theorem decode_encode {i : Instr} (h : i.wellFormed = true) : decode (encode i) = .ok i := by
  cases i with
  | xfer8 tx => simp [encode, decode_commandOf, decodeOp]
  | rread a n =>
    have hfits : n % 256 = n := Nat.mod_eq_of_lt (Nat.lt_succ_of_le (Instr.wellFormed_rread_iff.1 h))
    simp [encode, decode_commandOf, decodeOp, hfits]
  | rwrite a d => simp [encode, decode_commandOf, decodeOp]
  | pincfg | idchk | rdtrim | begin | rddata =>
    simp [encode, decode_commandOf, decodeOp, decodeNoOperand]
  | frameRdHdr a => exact congrArg Except.ok (decodeHeader_read a)
  | frameWrHdr a => exact congrArg Except.ok (decodeHeader_write a)

/-! ### Encoding inverts decoding -/

theorem decodeHeader_wellFormed (b : Byte) : (decodeHeader b).wellFormed = true := by
  unfold decodeHeader
  split <;> rfl

/-- With the reserved fields zero a word is laid out by the other three. -/
theorem commandOf_fields {w : Cmd} (h0 : fieldRsv0 w = 0) (h1 : fieldRsv1 w = 0) :
    commandOf (fieldOp w) (fieldA w) (fieldB w) = w := by
  have hw := command_eq_fields w
  rw [h0, h1] at hw
  exact hw.symm

theorem decodeNoOperand_eq_ok_iff {w : Cmd} {i j : Instr} :
    decodeNoOperand w i = .ok j ↔ (fieldA w = 0 ∧ fieldB w = 0) ∧ i = j := by
  unfold decodeNoOperand
  split
  case isTrue hunused => simp [hunused]
  case isFalse hunused => simp only [reduceCtorEq, hunused, false_and]

/-- The word of an `OP` value is the encoding of the operation that the value selects. -/
theorem encode_of_decodeOp {w : Cmd} {i : Instr} (h : decodeOp w = .ok i) :
    encode i = .command (commandOf (fieldOp w) (fieldA w) (fieldB w)) ∧ i.wellFormed = true := by
  have hop {n : Nat} (hn : (fieldOp w).toNat = n) : fieldOp w = BitVec.ofNat 4 n := by
    rw [← hn, BitVec.ofNat_toNat, BitVec.setWidth_eq]
  unfold decodeOp at h
  split at h
  case h_1 hn =>
    split at h
    case isTrue ha =>
      obtain rfl := Except.ok.inj h
      exact ⟨by rw [hop hn, ha]; rfl, rfl⟩
    case isFalse => cases h
  case h_2 hn =>
    obtain rfl := Except.ok.inj h
    refine ⟨?_, Instr.wellFormed_rread_iff.2 (Nat.le_of_lt_succ (fieldB w).isLt)⟩
    rw [hop hn, encode, BitVec.ofNat_toNat, BitVec.setWidth_eq]
    rfl
  case h_3 hn =>
    obtain rfl := Except.ok.inj h
    exact ⟨by rw [hop hn]; rfl, rfl⟩
  case h_4 hn | h_5 hn | h_6 hn | h_7 hn | h_8 hn =>
    obtain ⟨⟨ha, hb⟩, rfl⟩ := decodeNoOperand_eq_ok_iff.1 h
    exact ⟨by rw [hop hn, ha, hb]; rfl, rfl⟩
  case h_9 => cases h

theorem encode_of_decode {c : Code} {i : Instr} (h : decode c = .ok i) : encode i = c ∧ i.wellFormed = true := by
  cases c with
  | header b =>
    obtain rfl := Except.ok.inj h
    exact ⟨encode_decodeHeader b, decodeHeader_wellFormed b⟩
  | command w =>
    simp only [decode, decodeCommand] at h
    split at h
    case isTrue hrsv =>
      have hw := encode_of_decodeOp h
      rwa [commandOf_fields hrsv.1 hrsv.2] at hw
    case isFalse => cases h

/-! ### The match and mask table (30_encoding R98) -/

/-- A word is an operation iff it is the operation's encoding. -/
theorem decode_eq_ok_iff {c : Code} {i : Instr} : decode c = .ok i ↔ i.wellFormed = true ∧ encode i = c := by
  refine ⟨fun h => (encode_of_decode h).symm, ?_⟩
  rintro ⟨hwf, rfl⟩
  exact decode_encode hwf

theorem commandOf_eq_iff {w : Cmd} {op : BitVec 4} {a b : Byte} : commandOf op a b = w ↔
    (fieldRsv1 w = 0 ∧ fieldRsv0 w = 0 ∧ fieldOp w = op) ∧ a = fieldA w ∧ b = fieldB w := by
  constructor
  · rintro rfl
    simp
  · rintro ⟨⟨h1, h0, rfl⟩, rfl, rfl⟩
    exact commandOf_fields h0 h1

/-- A mask keeps of each field what it covers of it. -/
theorem and_eq_commandOf_iff {w m : Cmd} {op : BitVec 4} {a b : Byte} : w &&& m = commandOf op a b ↔
    (fieldRsv1 w &&& fieldRsv1 m = 0 ∧ fieldRsv0 w &&& fieldRsv0 m = 0 ∧ fieldOp w &&& fieldOp m = op) ∧
      a = fieldA w &&& fieldA m ∧ b = fieldB w &&& fieldB m := by
  rw [eq_comm, commandOf_eq_iff]
  simp only [fieldRsv1, fieldRsv0, fieldOp, fieldA, fieldB, BitVec.extractLsb'_and]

= = = =

### Directions for this task
Which lines of the listing above hold the word "isTrue"? Copy each of them.

### Solution for this exercise
  case isTrue hunused => simp [hunused]
    case isTrue ha =>
    case isTrue hrsv =>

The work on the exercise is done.